Tori – 3 Weeks Later

As I hung up the phone, I felt the real weight of the situation land on my shoulders. Even though I knew the morning sickness wouldn’t settle in for a few more weeks, I felt like throwing up. I had just cancelled my appointment at the sperm clinic. Sort of pointless, with three positive pregnancy tests sitting on my bathroom counter at home. It seemed like my sexscapades with Wyatt had paid off. It was the birthday gift that would keep on giving.

I’m going to have a baby, I thought. Over and over again, I heard those words and I couldn’t help but feel a small, sad smile cross my face. I am going to be a mother, I thought, and the grin got wider.
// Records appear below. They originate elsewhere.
-- ==== Sys2Proof/Machine/Crypto.lean ====
section
/-! DEFINITION. The algorithms the spec names and does not spell out: AES and GCM (11 R420, R421),
KW (12 R459), SHA-384, HMAC and the KDF (12 R457), XTS (15 R547) and ECDSA P-384 verification
(03 R102). PRESUMED (log entry 10): taken from the standards the spec cites. -/

namespace Sys2Proof.Crypto
open Sys2Proof.Bits

/-! ### SHA-384 (FIPS 180-4) -/

/-- The integer part of the `k`-th root of `x`, found bit by bit from bit `n - 1` down onto `acc`. -/
def rootGo (k x : Nat) : Nat → Nat → Nat
  | 0, acc => acc
  | n + 1, acc => rootGo k x n (if (acc + 2 ^ n) ^ k ≤ x then acc + 2 ^ n else acc)

/-- The first 64 bits of the fraction of the `k`-th root of `p` (FIPS 180-4, 4.2.3 and 5.3.4). -/
def rootFrac (k p : Nat) : DWord := BitVec.ofNat 64 (rootGo k (p * 2 ^ (64 * k)) 72 0)

/-- The primes below a bound, in rising order. -/
def primesBelow (b : Nat) : List Nat :=
  (List.range b).filter (fun n => decide (2 ≤ n) && (List.range n).all (fun d => decide (d < 2 ∨ n % d ≠ 0)))

/-- The round constants: the cube roots of the first eighty primes. -/
def shaK : List DWord := (primesBelow 410).map (rootFrac 3)

/-- The start value of SHA-384: the square roots of the ninth to the sixteenth prime. -/
def shaInit : List DWord := ((primesBelow 54).drop 8).map (rootFrac 2)

/-- The next word of the schedule from the last sixteen, newest first. -/
def shaNextW (w : List DWord) : DWord :=
  let w2 := w.getD 1 0
  let w7 := w.getD 6 0
  let w15 := w.getD 14 0
  let w16 := w.getD 15 0
  let s1 := w2.rotateRight 19 ^^^ w2.rotateRight 61 ^^^ (w2 >>> 6)
  let s0 := w15.rotateRight 1 ^^^ w15.rotateRight 8 ^^^ (w15 >>> 7)
  s1 + w7 + s0 + w16

/-- The schedule grown by `n` words, newest first. -/
def shaGrow : Nat → List DWord → List DWord
  | 0, w => w
  | n + 1, w => shaGrow n (shaNextW w :: w)

/-- One round. -/
def shaRound (v : List DWord) (kw : DWord × DWord) : List DWord :=
  match v with
  | [a, b, c, d, e, f, g, h] =>
    let t1 := h + (e.rotateRight 14 ^^^ e.rotateRight 18 ^^^ e.rotateRight 41)
      + ((e &&& f) ^^^ (~~~e &&& g)) + kw.1 + kw.2
    let t2 := (a.rotateRight 28 ^^^ a.rotateRight 34 ^^^ a.rotateRight 39)
      + ((a &&& b) ^^^ (a &&& c) ^^^ (b &&& c))
    [t1 + t2, a, b, c, d + t1, e, f, g]
  | other => other

/-- One 128-byte block into the chaining value. -/
def shaBlock (h : List DWord) (blk : Bytes) : List DWord :=
  let w0 := (List.range 16).map (fun i => BitVec.ofNat 64 (beAt blk (8 * i) 8))
  let w := (shaGrow 64 w0.reverse).reverse
  let v := (List.zip shaK w).foldl shaRound h
  List.zipWith (fun x y => x + y) h v

/-- `n` blocks in order. -/
def shaBlocks : Nat → List DWord → Bytes → List DWord
  | 0, h, _ => h
  | n + 1, h, bs => shaBlocks n (shaBlock h (bs.take 128)) (bs.drop 128)

/-- SHA-384 of a byte string: 48 bytes. -/
def sha384 (m : Bytes) : Bytes :=
  let len := m.length
  let padLen := (128 - (len + 17) % 128) % 128
  let p := m ++ [0x80#8] ++ zeros padLen ++ beBytes 16 (len * 8)
  ((shaBlocks (p.length / 128) shaInit p).take 6).flatMap (fun d => beBytes 8 d.toNat)

/-- HMAC-SHA-384 (FIPS 198-1). -/
def hmac384 (key m : Bytes) : Bytes :=
  let k := padTo (if 128 < key.length then sha384 key else key) 128
  let ipad := k.map (fun b => b ^^^ 0x36)
  let opad := k.map (fun b => b ^^^ 0x5c)
  sha384 (opad ++ sha384 (ipad ++ m))

/-- The bytes of an ASCII label. -/
def ascii (s : String) : Bytes := s.toList.map (fun c => BitVec.ofNat 8 c.toNat)

/-- The counter-mode KDF of 12 R457, `l` bits. -/
def kdf (ki label context : Bytes) (l : Nat) : Bytes :=
  (hmac384 ki (beBytes 4 1 ++ label ++ [0] ++ context ++ beBytes 4 l)).take (l / 8)

/-! ### AES (FIPS 197) -/

/-- Multiplication in GF(2^8) modulo x^8 + x^4 + x^3 + x + 1: `n` bits of `b` left. -/
def gmulGo : Nat → Nat → Nat → Nat → Nat
  | 0, _, _, r => r
  | n + 1, a, b, r =>
    let r' := if b.testBit 0 then r ^^^ a else r
    let a' := if a.testBit 7 then (a * 2 % 256) ^^^ 0x1b else a * 2
    gmulGo n a' (b / 2) r'

/-- Multiplication in GF(2^8). -/
def gmul (a b : Nat) : Nat := gmulGo 8 a b 0

/-- The inverse in GF(2^8), zero for zero: a^254. -/
def ginv (a : Nat) : Nat :=
  let a2 := gmul a a
  let a4 := gmul a2 a2
  let a8 := gmul a4 a4
  let a16 := gmul a8 a8
  let a32 := gmul a16 a16
  let a64 := gmul a32 a32
  let a128 := gmul a64 a64
  gmul (gmul (gmul (gmul (gmul (gmul a128 a64) a32) a16) a8) a4) a2

/-- Rotation left within eight bits. -/
def rol8 (v n : Nat) : Nat := (v * 2 ^ n % 256) ||| (v / 2 ^ (8 - n))

/-- The S-box. -/
def sbox (b : Byte) : Byte :=
  let x := ginv b.toNat
  BitVec.ofNat 8 (x ^^^ rol8 x 1 ^^^ rol8 x 2 ^^^ rol8 x 3 ^^^ rol8 x 4 ^^^ 0x63)

/-- The inverse S-box. -/
def sboxInv (b : Byte) : Byte :=
  let x := b.toNat
  BitVec.ofNat 8 (ginv (rol8 x 1 ^^^ rol8 x 3 ^^^ rol8 x 6 ^^^ 0x05))

/-- The round constant of the `i`-th group, from 1. -/
def rcon : Nat → Nat
  | 0 => 0x8d
  | n + 1 => gmul (rcon n) 2

/-- The key schedule's words, newest first, grown until `n` more have been added; `i` counts
words and `nk` is the key's length in words. -/
def keyGrow (nk : Nat) : Nat → Nat → List Bytes → List Bytes
  | 0, _, ws => ws
  | n + 1, i, ws =>
    let prev := ws.headD []
    let old := ws.getD (nk - 1) []
    let t :=
      if i % nk = 0 then
        match (prev.drop 1 ++ prev.take 1).map sbox with
        | b0 :: r => (b0 ^^^ BitVec.ofNat 8 (rcon (i / nk))) :: r
        | [] => []
      else if nk = 8 ∧ i % nk = 4 then prev.map sbox
      else prev
    keyGrow nk n (i + 1) (xorBytes old t :: ws)

/-- A list cut into pieces of `k`, `n` pieces. -/
def chunks {α : Type} (k : Nat) : Nat → List α → List (List α)
  | 0, _ => []
  | n + 1, l => l.take k :: chunks k n (l.drop k)

/-- The round keys, 16 bytes each, of a 16- or 32-byte key. -/
def roundKeys (key : Bytes) : List Bytes :=
  let nk := key.length / 4
  let total := 4 * (nk + 7)
  let ws := (keyGrow nk (total - nk) nk (chunks 4 nk key).reverse).reverse
  (chunks 4 (nk + 7) ws).map List.flatten

/-- Row shift by the given source positions of the 16 bytes. -/
def permute (ps : List Nat) (st : Bytes) : Bytes := ps.map (fun i => st.getD i 0)

/-- ShiftRows as source positions. -/
def shiftRowsIdx : List Nat := [0, 5, 10, 15, 4, 9, 14, 3, 8, 13, 2, 7, 12, 1, 6, 11]

/-- The inverse of ShiftRows. -/
def invShiftRowsIdx : List Nat := [0, 13, 10, 7, 4, 1, 14, 11, 8, 5, 2, 15, 12, 9, 6, 3]

/-- One column multiplied by the circulant of `c`. -/
def mixCol (c : List Nat) (col : Bytes) : Bytes :=
  (List.range 4).map (fun i =>
    BitVec.ofNat 8 ((List.range 4).foldl (fun acc j =>
      acc ^^^ gmul (col.getD j 0).toNat (c.getD ((j + 4 - i) % 4) 0)) 0))

/-- MixColumns with the circulant of `c`. -/
def mixCols (c : List Nat) (st : Bytes) : Bytes := (chunks 4 4 st).flatMap (mixCol c)

/-- The middle rounds of encryption. -/
def encRounds : List Bytes → Bytes → Bytes
  | [], st => st
  | [k], st => xorBytes (permute shiftRowsIdx (st.map sbox)) k
  | k :: ks, st =>
    encRounds ks (xorBytes (mixCols [2, 3, 1, 1] (permute shiftRowsIdx (st.map sbox))) k)

/-- AES of one 16-byte block under expanded keys. -/
def aesEncWith (rks : List Bytes) (blk : Bytes) : Bytes :=
  match rks with
  | [] => blk
  | k :: ks => encRounds ks (xorBytes blk k)

/-- AES of one block. -/
def aesEnc (key blk : Bytes) : Bytes := aesEncWith (roundKeys key) blk

/-- The middle rounds of decryption, the round keys last to first. -/
def decRounds : List Bytes → Bytes → Bytes
  | [], st => st
  | [k], st => xorBytes ((permute invShiftRowsIdx st).map sboxInv) k
  | k :: ks, st =>
    decRounds ks (mixCols [14, 11, 13, 9] (xorBytes ((permute invShiftRowsIdx st).map sboxInv) k))

/-- The inverse cipher under expanded keys. -/
def aesDecWith (rks : List Bytes) (blk : Bytes) : Bytes :=
  match rks.reverse with
  | [] => blk
  | k :: ks => decRounds ks (xorBytes blk k)

/-! ### GCM (SP 800-38D) -/

/-- Multiplication in GF(2^128), bits most significant first: `n` bits of `x` left. -/
def ghMulGo (x : Nat) : Nat → Nat → Nat → Nat
  | 0, _, z => z
  | n + 1, v, z =>
    let z' := if x.testBit n then z ^^^ v else z
    let v' := if v.testBit 0 then (v / 2) ^^^ (0xe1 * 2 ^ 120) else v / 2
    ghMulGo x n v' z'

/-- The product of two blocks, as big-endian numbers. -/
def ghMul (x y : Nat) : Nat := ghMulGo x 128 y 0

/-- `bs` cut into 16-byte blocks, the last padded with zeros. -/
def blocks16 (bs : Bytes) : List Bytes :=
  (chunks 16 ((bs.length + 15) / 16) bs).map (fun b => padTo b 16)

/-- GHASH of a string of whole blocks. -/
def ghash (h : Nat) (blks : List Bytes) : Nat :=
  blks.foldl (fun y b => ghMul (y ^^^ beNat b) h) 0

/-- The keystream blocks xored over `bs`, counter from `ctr`. -/
def gctr (rks : List Bytes) (iv : Bytes) : Nat → List Bytes → Bytes
  | _, [] => []
  | ctr, b :: r => xorBytes b (aesEncWith rks (iv ++ beBytes 4 ctr)) ++ gctr rks iv (ctr + 1) r

/-- The text in blocks, the last short. -/
def chunks16 (bs : Bytes) : List Bytes := chunks 16 ((bs.length + 15) / 16) bs

/-- The GCM tag over ciphertext `c` and additional data `a` with a 96-bit IV. -/
def gcmTag (key iv a c : Bytes) : Bytes :=
  let rks := roundKeys key
  let h := beNat (aesEncWith rks (zeros 16))
  let s := ghash h (blocks16 a ++ blocks16 c ++ [beBytes 8 (8 * a.length) ++ beBytes 8 (8 * c.length)])
  xorBytes (beBytes 16 s) (aesEncWith rks (iv ++ beBytes 4 1))

/-- GCM's counter mode over a text, both ways. -/
def gcmCrypt (key iv t : Bytes) : Bytes := gctr (roundKeys key) iv 2 (chunks16 t)

/-- GCM encryption: ciphertext and 16-byte tag. -/
def gcmSeal (key iv a p : Bytes) : Bytes × Bytes :=
  let c := gcmCrypt key iv p
  (c, gcmTag key iv a c)

/-! ### Key wrap (SP 800-38F, KW) -/

/-- One step of the wrapping, `t` from 1. -/
def kwStep (rks : List Bytes) (a : Bytes) (rs : List Bytes) (t : Nat) : Bytes × List Bytes :=
  match rs with
  | [] => (a, [])
  | r :: rest =>
    let b := aesEncWith rks (a ++ r)
    (xorBytes (b.take 8) (beBytes 8 t), rest ++ [b.drop 8])

/-- `n` steps from `t`. -/
def kwSteps (rks : List Bytes) : Nat → Nat → Bytes × List Bytes → Bytes × List Bytes
  | 0, _, st => st
  | n + 1, t, st => kwSteps rks n (t + 1) (kwStep rks st.1 st.2 t)

/-- ICV1 of 12 R459. -/
def icv1 : Bytes := List.replicate 8 0xA6

/-- KW wrap of a plaintext of whole semiblocks. -/
def kwWrap (kek p : Bytes) : Bytes :=
  let n := p.length / 8
  let r := kwSteps (roundKeys kek) (6 * n) 1 (icv1, chunks 8 n p)
  r.1 ++ r.2.flatten

/-- One step of the unwrapping. -/
def kwUnstep (rks : List Bytes) (a : Bytes) (rs : List Bytes) (t : Nat) : Bytes × List Bytes :=
  match rs.reverse with
  | [] => (a, [])
  | r :: rest =>
    let b := aesDecWith rks (xorBytes a (beBytes 8 t) ++ r)
    (b.take 8, b.drop 8 :: rest.reverse)

/-- Steps `t` down to 1. -/
def kwUnsteps (rks : List Bytes) : Nat → Bytes × List Bytes → Bytes × List Bytes
  | 0, st => st
  | t + 1, st => kwUnsteps rks t (kwUnstep rks st.1 st.2 (t + 1))

/-- KW unwrap: the plaintext when the integrity check passes. -/
def kwUnwrap (kek c : Bytes) : Option Bytes :=
  let n := c.length / 8 - 1
  let r := kwUnsteps (roundKeys kek) (6 * n) (c.take 8, chunks 8 n (c.drop 8))
  if r.1 = icv1 then some r.2.flatten else none

/-! ### XTS (IEEE 1619) -/

/-- The tweak of the next block: multiplication by alpha, little-endian. -/
def xtsDouble (t : Bytes) : Bytes :=
  let v := leNat t
  let w := v * 2 % 2 ^ 128
  leBytes 16 (if v.testBit 127 then w ^^^ 0x87 else w)

/-- Blocks under the running tweak, with `f` the cipher. -/
def xtsGo (f : Bytes → Bytes) : Bytes → List Bytes → Bytes
  | _, [] => []
  | t, b :: r => xorBytes (f (xorBytes b t)) t ++ xtsGo f (xtsDouble t) r

/-- XTS encryption of whole blocks as data unit `u`. -/
def xtsEnc (k1 k2 : Bytes) (u : Nat) (p : Bytes) : Bytes :=
  xtsGo (aesEncWith (roundKeys k1)) (aesEnc k2 (leBytes 16 u)) (chunks16 p)

/-- XTS decryption of whole blocks as data unit `u`. -/
def xtsDec (k1 k2 : Bytes) (u : Nat) (c : Bytes) : Bytes :=
  xtsGo (aesDecWith (roundKeys k1)) (aesEnc k2 (leBytes 16 u)) (chunks16 c)

/-! ### ECDSA over P-384 (FIPS 186-5) -/

/-- The field prime. -/
def p384 : Nat := 2 ^ 384 - 2 ^ 128 - 2 ^ 96 + 2 ^ 32 - 1

/-- The group's order. -/
def n384 : Nat :=
  0xffffffffffffffffffffffffffffffffffffffffffffffffc7634d81f4372ddf581a0db248b0a77aecec196accc52973

/-- The curve's coefficient b. -/
def b384 : Nat :=
  0xb3312fa7e23ee7e4988e056be3f82d19181d9c6efe8141120314088f5013875ac656398d8a2ed19d2a85c8edd3ec2aef

/-- The base point. -/
def g384 : Nat × Nat :=
  (0xaa87ca22be8b05378eb1c71ef320ad746e1d3b628ba79b9859f741e082542a385502f25dbf55296c3a545e3872760ab7,
   0x3617de4a96262c6f5d9e98bf9292dc29f8f41dbd289a147ce9da3113b5f0b8c00a60b1ce1d7e819d7a431d7c90ea0e5f)

/-- `a ^ e mod m` over the low `n` bits of `e`, highest first. -/
def powMod (m a e : Nat) : Nat → Nat → Nat
  | 0, acc => acc
  | n + 1, acc =>
    let s := acc * acc % m
    powMod m a e n (if e.testBit n then s * a % m else s)

/-- The inverse modulo a prime. -/
def invMod (m a : Nat) : Nat := powMod m (a % m) (m - 2) 384 1

/-- A point in Jacobian coordinates; Z = 0 is the point at infinity. -/
abbrev JPoint := Nat × Nat × Nat

/-- Subtraction modulo the field prime. -/
def subP (a b : Nat) : Nat := (a + p384 - b % p384) % p384

/-- Doubling, for a = -3. -/
def jDouble (q : JPoint) : JPoint :=
  let (x, y, z) := q
  let zz := z * z % p384
  let yy := y * y % p384
  let s := 4 * x * yy % p384
  let m := 3 * subP x zz * (x + zz) % p384
  let x' := subP (m * m % p384) (2 * s)
  let y' := subP (m * subP s x' % p384) (8 * yy * yy)
  (x', y', 2 * y * z % p384)

/-- Addition. -/
def jAdd (q r : JPoint) : JPoint :=
  let (x1, y1, z1) := q
  let (x2, y2, z2) := r
  if z1 = 0 then r
  else if z2 = 0 then q
  else
    let z1z1 := z1 * z1 % p384
    let z2z2 := z2 * z2 % p384
    let u1 := x1 * z2z2 % p384
    let u2 := x2 * z1z1 % p384
    let s1 := y1 * z2 * z2z2 % p384
    let s2 := y2 * z1 * z1z1 % p384
    if u1 = u2 then
      if s1 = s2 then jDouble q else (1, 1, 0)
    else
      let h := subP u2 u1
      let rr := subP s2 s1
      let hh := h * h % p384
      let hhh := h * hh % p384
      let v := u1 * hh % p384
      let x3 := subP (subP (rr * rr % p384) hhh) (2 * v)
      let y3 := subP (rr * subP v x3 % p384) (s1 * hhh)
      (x3, y3, h * z1 * z2 % p384)

/-- The multiple of a point by the low `n` bits of `k`, highest first. -/
def jMul (q : JPoint) (k : Nat) : Nat → JPoint → JPoint
  | 0, acc => acc
  | n + 1, acc =>
    let d := jDouble acc
    jMul q k n (if k.testBit n then jAdd d q else d)

/-- Whether a public key is a point of the curve. -/
def onCurve (x y : Nat) : Bool :=
  decide (x < p384 ∧ y < p384 ∧ y * y % p384 = (x * x * x + (p384 - 3) * x + b384) % p384)

/-- ECDSA verification of a 48-byte hash `e` under the key x, y (FIPS 186-5, 6.4.2). -/
def ecdsaVerify (x y r s e : Nat) : Bool :=
  if r = 0 ∨ n384 ≤ r ∨ s = 0 ∨ n384 ≤ s then false
  else if onCurve x y = false then false
  else
    let w := invMod n384 s
    let u1 := e * w % n384
    let u2 := r * w % n384
    let pt := jAdd (jMul (g384.1, g384.2, 1) u1 384 (1, 1, 0)) (jMul (x, y, 1) u2 384 (1, 1, 0))
    if pt.2.2 = 0 then false
    else
      let zi := invMod p384 pt.2.2
      decide (pt.1 * zi % p384 * zi % p384 % n384 = r)

end Sys2Proof.Crypto
end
Of course, I’d have to tell Wyatt, but I didn’t expect him to have any part in this. It was just one night of fun for him; he hadn’t meant to get me pregnant.

I’d been struggling with the idea that he could actually want more. Over the past few weeks, he had tried calling me, he was sweet and attentive whenever he was around me at work. We were restricted in our interactions, though, as we didn’t want everyone to know about us. We didn’t even know if this - whatever this was - could get us in trouble. And I still didn’t believe that he would want to be with me once he found out about the baby. He probably didn’t even think our one night together would work!

Hell, I didn’t even think I could get pregnant! I realized, in a detached, ironic way, that it must have been Henry’s infertility that caused our problems. I smirked in mirth at the thought, hoping his new wife-to-be had figured it out by now. I shook off the thoughts, feeling the bitterness leave my chest as I did. I’m going to be a mother. I’m going to have a baby.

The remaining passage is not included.